En 1961, Valentin Mentz a 20 ans quand il effectue son service militaire en Algérie. Il participe alors à deux essais nucléaires. Le 1er novembre, il se trouve à 960 m du point d'impact de la bombe atomique. Six mois plus tard, le 1er mai 1962, il voit la montagne d'In Eker exploser. Un essai raté auquel assiste Pierre Messmer, ministre de la Défense. « L'onde de choc a duré 30 secondes, raconte-t-il. On était cramponnés au 4X4. Le vent a tourné et on s'est pris le nuage radioactif. J'étais en short et en chemisette. Je suis passé trente fois sous la douche pour la décontamination. »
Gérard Dellac, lui, est resté 24 heures sous la douche. « Quand je sortais, je bloquais le compteur Geiger. » Depuis, il a des problèmes de dermatose et a subi neuf opérations au visage. A l'époque, un officier lui avait demandé de planter un drapeau français au point zéro d'impact de la première bombe atomique française. C'était le 13 février 1960. Michel Verger, appelé affecté à la poste militaire de Reggane, s'en souvient. Ce jour-là, l'armée lui avait remis un dosimètre, censé mesurer le niveau de contamination au moment de l'explosion. On ne le lui a jamais réclamé.
Quarante ans plus tard, les vétérans des essais nucléaires du Pacifique et du Sahara s'interrogent. Ils sont anciens appelés du contingent, militaires de carrière, personnels civils du Commissariat à l'énergie atomique. Leurs bilans de santé sont inquiétants : cancers, cécité, acouphène, dermatose, hypertension, paralysie faciale... Depuis juin, 250 d'entre eux se sont regroupés au sein d'une association implantée à Lyon. Une antenne régionale a été créée à Angers, en septembre (1). Elle regroupe une cinquantaine de personnes du Grand Ouest et s'est réunie ce week-end dans le Maine-et-Loire.
Reçus au Sénat
Les adhérents réclament la réouverture des dossiers médicaux, et dénoncent l'irresponsabilité de l'armée. De cette époque, Michel Verger a conservé quelques documents militaires internes qui montrent combien les risques encourus avaient été sous-évalués. Dans une note officielle, datée du 6 février 1960, l'armée prévoit la distribution d'une paire de lunettes pour quarante personnes. « Des officiers ont fait venir leur famille pour assister au spectacle.
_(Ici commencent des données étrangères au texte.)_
/-- Two-operand arithmetic of a type on 32-bit words. -/
def arith (op : Arith) (ty : Ty) (rm : Rounding) (a b : Nat) : Nat × Flags :=
  if ty = .fp32 then
    match op with
    | .add => fAdd rm a b
    | .sub => fSub rm a b
    | .mul => fMul rm a b
    | .min => fMinMax false a b
    | .max => fMinMax true a b
  else
    match op with
    | .add => ((a + b) % 2 ^ 32, 0)
    | .sub => ((a + 2 ^ 32 - b) % 2 ^ 32, 0)
    | .mul => (a * b % 2 ^ 32, 0)
    | .min => (if (if ty = .int32 then decide (sg32 a ≤ sg32 b) else decide (a ≤ b)) then a else b, 0)
    | .max => (if (if ty = .int32 then decide (sg32 b ≤ sg32 a) else decide (b ≤ a)) then a else b, 0)

def opArith (op : Arith) (ty : Ty) (vd va vb : VNum) (km : KReg) (s : State) : Res :=
  .done (laneOp 32 vd km (fun s i => arith op ty s.rm (lane (s.rV va.toNat) i) (lane (s.rV vb.toNat) i)) s)

def opVadd := opArith .add
def opVsub := opArith .sub
def opVmul := opArith .mul
def opVmin := opArith .min
def opVmax := opArith .max

/-- VFMA: one rounding (R436). -/
def fma32 (ty : Ty) (rm : Rounding) (a b c : Nat) : Nat × Flags :=
  if ty = .fp32 then fFma rm a b c else ((a * b + c) % 2 ^ 32, 0)
def opVfma (ty : Ty) (vd va vb vc : VNum) (km : KReg) (s : State) : Res :=
  .done (laneOp 32 vd km (fun s i =>
    fma32 ty s.rm (lane (s.rV va.toNat) i) (lane (s.rV vb.toNat) i) (lane (s.rV vc.toNat) i)) s)

/-- An FP32 code is a NaN. -/
def isNaN32 (a : Nat) : Bool := decide (0x7F800000 < a % 2 ^ 31)
/-- An FP32 code is a NaN or an infinity. -/
def notFinite32 (a : Nat) : Bool := decide (0x7F800000 ≤ a % 2 ^ 31)
def abs32 (ty : Ty) (a : Nat) : Nat :=
  if ty = .fp32 then (if isNaN32 a then 0x7FC00000 else a % 2 ^ 31)
  else if ty = .int32 then (sg32 a).natAbs % 2 ^ 32 else a
def neg32 (ty : Ty) (a : Nat) : Nat :=
  if ty = .fp32 then (if isNaN32 a then 0x7FC00000 else Nat.xor a (2 ^ 31)) else (2 ^ 32 - a) % 2 ^ 32

/-- An operation of one source without flags. -/
def opUnary (f : Nat → Nat) (vd va : VNum) (km : KReg) (s : State) : Res :=
  .done (laneOp 32 vd km (fun s i => (f (lane (s.rV va.toNat) i), 0)) s)
/-- An operation of two sources without flags. -/
def opBinary (f : Nat → Nat → Nat) (vd va vb : VNum) (km : KReg) (s : State) : Res :=
  .done (laneOp 32 vd km (fun s i => (f (lane (s.rV va.toNat) i) (lane (s.rV vb.toNat) i), 0)) s)

def opVabs (ty : Ty) := opUnary (abs32 ty)
def opVneg (ty : Ty) := opUnary (neg32 ty)

def bit32 (op : BitOp) (a b : Nat) : Nat :=
  match op with
  | .and => Nat.land a b
  | .or => Nat.lor a b
  | .xor => Nat.xor a b
  | .andn => Nat.land a (2 ^ 32 - 1 - b)
  | .not => 2 ^ 32 - 1 - a
def opVbit (op : BitOp) := opBinary (bit32 op)

def shift32 (op : ShiftOp) (a c : Nat) : Nat :=
  match op with
  | .shl => a * 2 ^ c % 2 ^ 32
  | .shr => a / 2 ^ c
  | .sra => ((sg32 a / (2 : Int) ^ c) % (2 ^ 32 : Int)).toNat
def opVsh (op : ShiftOp) (vd va : VNum) (n : VAmount) (km : KReg) (s : State) : Res :=
  match n with
  | .vec vb => opBinary (fun a b => shift32 op a (b % 64)) vd va vb km s
  | .imm k => opUnary (fun a => shift32 op a k.toNat) vd va km s
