/-- The address of step descriptor n (R70), and words of it as a unit of the device reads them. -/
def descAddr (s : State) (step : Nat) : Nat := (regGet s (offSERV + 8)).toNat + step % 2 * 0x40000
def servTenant (s : State) : Nat := fld (regGet s offSERV) 13 8
def descWord (s : State) (step off n : Nat) : Nat :=
  fromBytes ((unitRead s (servTenant s) (descAddr s step + off) n).getD [])
def descRows (s : State) (step : Nat) : Nat := bitsN (descWord s step 8 8) 14 0
def descTiles (s : State) (step : Nat) : Nat := bitsN (descWord s step 8 8) 24 16

/-- The ragged mask of a tile for a cluster (R261). -/
def ragMask (s : State) (clu step tile : Nat) : Nat :=
  (List.range 64).foldl (fun m i =>
    let row := 64 * tile + i
    if row < descRows s step ∧
        ¬ (s.clu clu).fslots.contains (bitsN (descWord s step (0x20000 + 8 * row) 8) 11 0) then m + 2 ^ i else m) 0

def opMma (i : Instr) (rot : Bool) (rag : Option SReg) (kind : MmaKind) (ty : Ty) (sa _sm : SReg) (s : State) : Res :=
  let p := s.rS sa
  let q := ((mmaExtra kind).map (fun r => s.rS r)).getD 0
  let kk := classK (tyClass ty)
  let n := if (mmaIsMx kind) then 2 * kk else 64 * kk
  let second := fun x : Option Stop => if (mmaExtra kind).isSome then x else none
  let sh := (s.core s.coreId).arr.shadow
  let step := stepId s s.me
  let tile := (rag.map (fun r => (s.rS r).toNat)).getD 0
  let eng := fun (c : Bool) (d : Nat) => if c then some (Stop.bad cENGINE (engInfo d)) else none
  let resident := (s.me.task.map (·.resident)).getD false
  matrixIssue s
    [checkSpace s tagsScratch p, second (checkSpace s tagsScratch q), alignStop p 64, second (alignStop q 64),
      boundsStop s p 4096 p, second (boundsStop s q n q),
      eng (latchFails sh.loaded sh.lty sh.used sh.scale kind ty == some 1) 1,
      eng (rot && !(((launchOf s).map (·.ringed)).getD false && sh.ring)) 2,
      eng (rag.isSome && !(resident && tile < descTiles s step)) 3,
      eng (latchFails sh.loaded sh.lty sh.used sh.scale kind ty == some 4) 4]
    (enqueue i [0, 0, step]
      (sbRange s p 4096 ++ (if (mmaExtra kind).isSome then sbRange s q n else [])) none id)

def opMout (i : Instr) (sa sn _sb _sr _sm : SReg) (s : State) : Res :=
  let p := s.rS sa
  let n := (s.rS sn).toNat
  let sh := (s.core s.coreId).arr.shadow
  matrixIssue s
    [checkSpace s tagsScratch p, alignStop p 8, if n = 0 then none else boundsStop s p (8 * n) (s.rS sn),
      if sh.loaded then none else some (.bad cENGINE (engInfo 1))]
    (enqueue i []
      (sbRange s p (8 * n)) none id)

def opMdrain (i : Instr) (f : DrainForm) (s : State) : Res :=
  match f with
  | .mem ty _ _ _ _ sa sr sn =>
    let p := s.rS sa
    let r := (s.rS sr).toNat
    let n := (s.rS sn).toNat
    let bytes := 8 * tyBits ty * n
    matrixIssue s
      [checkSpace s tagsScratch p, alignStop p 8,
        if 63 < r then some (.bad cBOUNDS (s.rS sr)) else none,
        if n < 1 || 64 < r + n then some (.bad cBOUNDS (s.rS sn)) else none,
        boundsStop s p bytes p]
      (enqueue i [] (sbRange s p bytes) none id)
  | .vec _ vd sr =>
    let r := (s.rS sr).toNat
    matrixIssue s [if 63 < r then some (.bad cBOUNDS (s.rS sr)) else none]
      (enqueue i [] [] (some vd.toNat) id)

/-- MRING (R405): the launch must have RING. -/
def opMring (i : Instr) (s : State) : Res :=
  matrixIssue s [if ((launchOf s).map (·.ringed)).getD false then none else some (.bad cENGINE (engInfo 2))]
    (enqueue i [] [] none (fun sh => { sh with ring := true }))

/-! ### Execution (R255) -/

/-- An array's post-issue notice, with the PC of its command (R198, R255). -/
def arrayNotice (s : State) (core : Nat) (m : MCmd) (code : BitVec 8) (info : Word) : State :=
  notice s (cluOfCore core) ({ noticeOf s core m.slot code true 0 m.pc info with src := .array })

/-- A core's array changed. -/
def setArr (s : State) (core : Nat) (f : MArray → MArray) : State := s.updCore core (fun c => { c with arr := f c.arr })

/-- The struck words of accumulator rows (R20, R289). -/
def struckRows (s : State) (core : Nat) (row : Nat → Bool) : List Nat :=
  (struckIn s (arrayKey core 0) (arrayKey core 0x4000)).filter (fun k => row ((k - arrayKey core 0) / 256))
/-- The struck words among the first bytes of the latch and of the scale area. -/
def struckLatch (s : State) (core n sc : Nat) : List Nat :=
  struckIn s (arrayKey core 0x4000) (arrayKey core (0x4000 + n)) ++ struckIn s (arrayKey core 0xC000) (arrayKey core (0xC000 + sc))

/-- The words that a command reads, for soft errors: the parts of the array that it reads, the scratchpad ranges of its entries
unless it only writes them, a latch source in another memory. A rotating step reads the whole latch, which it sends on. -/
def cmdWords (s : State) (core : Nat) (m : MCmd) : List Nat :=
  let held := ((s.core core).sb.filter (fun e => m.sbIds.contains e.id)).flatMap (fun e => wordsIn (scrKey core e.lo) (scrKey core e.hi))
  let cap := fun n => m.caps.getD n 0
  match decodeTile m.word with
  | .ok (.mdrain _ (.mem _ _ _ _ _ _ _ _)) => struckRows s core (fun r => cap 0 ≤ r && r < cap 0 + cap 1)
  | .ok (.mdrain _ (.vec _ _ _)) => struckRows s core (· == cap 0)
  | .ok (.mlb _ _ (.vec _ _)) => []
  | .ok (.mlb _ _ f) => if cap 0 = 1 then wordsIn (cap 1) (cap 1 + mlbBytes f) ++ held else held
  | .ok (.mma _ rot _ kind ty _ _) =>
    struckRows s core (bitN (cap 0)) ++
      (if rot then struckLatch s core 0x4000 0x200
       else struckLatch s core (max 4096 (mmaNeeds kind)) (if mmaIsMx kind then 2 * classK (tyClass ty) else 0)) ++ held
  | .ok (.mout _ _ _ _ _ _) => if cap 0 = 0 then [] else struckRows s core (bitN (cap 3)) ++ struckLatch s core 4096 0 ++ held
  | _ => []

/-- The errors of the parts of the array that a command writes whole are gone once it has executed (R288). -/
def cmdMends (s : State) (core : Nat) (m : MCmd) : State :=
  let cap := fun n => m.caps.getD n 0
  let drop := fun (s : State) (o n : Nat) => softDrop s (arrayKey core o) (arrayKey core (o + n))
  match decodeTile m.word with
  | .ok (.mzero _) => drop s 0 0x4000
  | .ok (.mlb _ _ (.vec _ n)) => drop s (0x4000 + 64 * n.toNat) 64
  | .ok (.mlb _ ty (.mx _ _)) => drop (drop s 0x4000 4096) 0xC000 (2 * classK (tyClass ty))
  | .ok (.mlb _ _ f) => drop s 0x4000 (mlbBytes f)
  | .ok (.mdrain _ (.mem _ _ _ _ true _ _ _)) => drop s (256 * cap 0) (256 * cap 1)
  | .ok (.mdrain _ (.vec z d _)) =>
    let s := softDrop s (vregKey core (cap 1 + d.toNat)) (vregKey core (cap 1 + d.toNat + 4))
    if z then drop s (256 * cap 0) 256 else s
  | _ => s

/-- The gang task that owns a core's array. -/
def gangOwner (s : State) (core : Nat) : Option Task :=
  (arrayOwner s core).bind (fun n => (s.strand core n).task.filter (·.ring))

/-- A post-issue fault of an array: its notice, then PAIR_ABORT for the rest of its gang; the command is over (R255,
R266). -/
def arrayFault (s : State) (core : Nat) (m : MCmd) (code : BitVec 8) (info : Word) : State :=
  let s := arrayNotice s core m code info
  let s := match gangOwner s core with
    | some t => pairAbort s core t
    | none => s
  setArr s core (fun a => { a with run := none, done := false }.reshadow)

/-- The drained rows of the memory form written (R270, R393). -/
def drainRows (s : State) (core : Nat) (ty : Ty) (rm : Rounding) (ns mf : Bool) (r key : Nat) : Nat → State
  | 0 => s
  | n + 1 =>
    let w := tyBits ty
    let acc := (s.core core).arr.freshAcc.acc
    let row := (List.range 64).map (fun j => (convert ty rm ns (decodeNum .fp32 (fget 0#32 acc (64 * r + j)).toNat)).1)
    let s := memPut s key (toBytes (8 * w) (packW w row))
    let s := if mf then feChangeRange s key true w else s
    drainRows s core ty rm ns mf (r + 1) (key + 8 * w) n

/-- Rows r to r + n − 1 of the accumulators set to +0. -/
def zeroRows (acc : FMap W32) (r n : Nat) : FMap W32 := acc.filter (fun e => !(64 * r ≤ e.1 && e.1 < 64 * (r + n)))

/-- MOUT's entries applied in order (R269). -/
def moutRun (arr : MArray) (sb sr sm data : Nat) : Nat → Nat → FMap W32 → FMap W32
  | 0, _, acc => acc
  | n + 1, e, acc =>
    let lty := tyOf arr.latch.lty.toNat
    let x := bitsN data (64 * e + 31) (64 * e)
    let v := decodeNum .fp32 (bitsN data (64 * e + 63) (64 * e + 32))
    let d := (x + 2 ^ 32 - sb % 2 ^ 32) % 2 ^ 32
    let i := d / sr
    let k := d % sr
    let acc :=
      if sr = 0 || 63 < i || classK (tyClass lty) ≤ k || !bitN sm i then acc
      else (List.range 64).foldl (fun acc j =>
        let p := (mulFV v (decodeNum lty (latchElem arr.latch lty k j))).1
        let old := (fget 0#32 acc (64 * i + j)).toNat
        let o := decodeNum .fp32 old
        let new := match p, o with
          | .num _, .num _ => (toFP32 .rne (addFV .rne o p)).1
          | _, _ => cellStep old [p]
        fset acc (64 * i + j) (BitVec.ofNat 32 new)) acc
    moutRun arr sb sr sm data n (e + 1) acc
On nous conseillait juste de mettre nos mains dans nos poches et de nous protéger la tête avec un chèche. »
De1960 à 1996, 100 000 personnes auraient été exposées dans le Sahara ou dans le Pacifique. L'armée a reconnu officiellement neuf irradiations. Ceux qui ont voulu attaquer en justice l'armée ou le Commissariat à l'énergie atomique ont été déboutés : la plainte devait intervenir dans les 30 jours suivant la « quille ». Trois demandes de commission d'enquête ont été rejetées par la commission de la Défense nationale.
Une délégation de l'Aven a été reçue, en novembre, à l'office parlementaire d'évaluation des choix scientifiques et technologiques. Elle a demandé des statistiques sur l'état de santé des populations exposées. Selon le président régional de l'Aven, André Davena, « contrairement à d'autres puissances, la France continue de nier tout effet de ses essais nucléaires sur la santé et l'environnement ».
(1) Aven : 02 41 76 22 88.
William MAUXION
Communiqués de l'association des Vétérans
des essais nucléaires
Les membres fondateurs de l'association des vétérans des essais nucléaires déclarent que nombre d'entre eux ont subi des conséquences dramatiques pour leur santé. Ils pensent que l'origine de leurs maladies est à trouver dans le manque de précautions élémentaires prises pour leur protection lors des essais nucléaires. « Nous estimons que le moment est enfin venu pour la France de reconnaître ses responsabilités, de faire la vérité sur des expériences nucléaires qui ont engagé plusieurs dizaines milliers de personnes, militaires professionnels et militaires du contingent, personnels civils des armées, du Commissariat à l'énergie atomique et des entreprises sous-traitantes, métropolitains, polynésiens ou algériens » a déclaré le docteur Jean-Louis Valatx, président de l'association.
Les vétérans présents ont fait état des nombreux problèmes rencontrés pour faire reconnaître leurs droits devant les tribunaux. L'association a décidé de travailler à la mise en place en France d'une législation similaire à la loi américaine sur les Vétérans, datant de 1988, qui « établit une présomption d'un lien avec le service » pour une liste de maladies dont souffre n'importe quel vétéran ayant été exposé aux radiations dans les 40 années après sa dernière participation à une activité à risque radioactif.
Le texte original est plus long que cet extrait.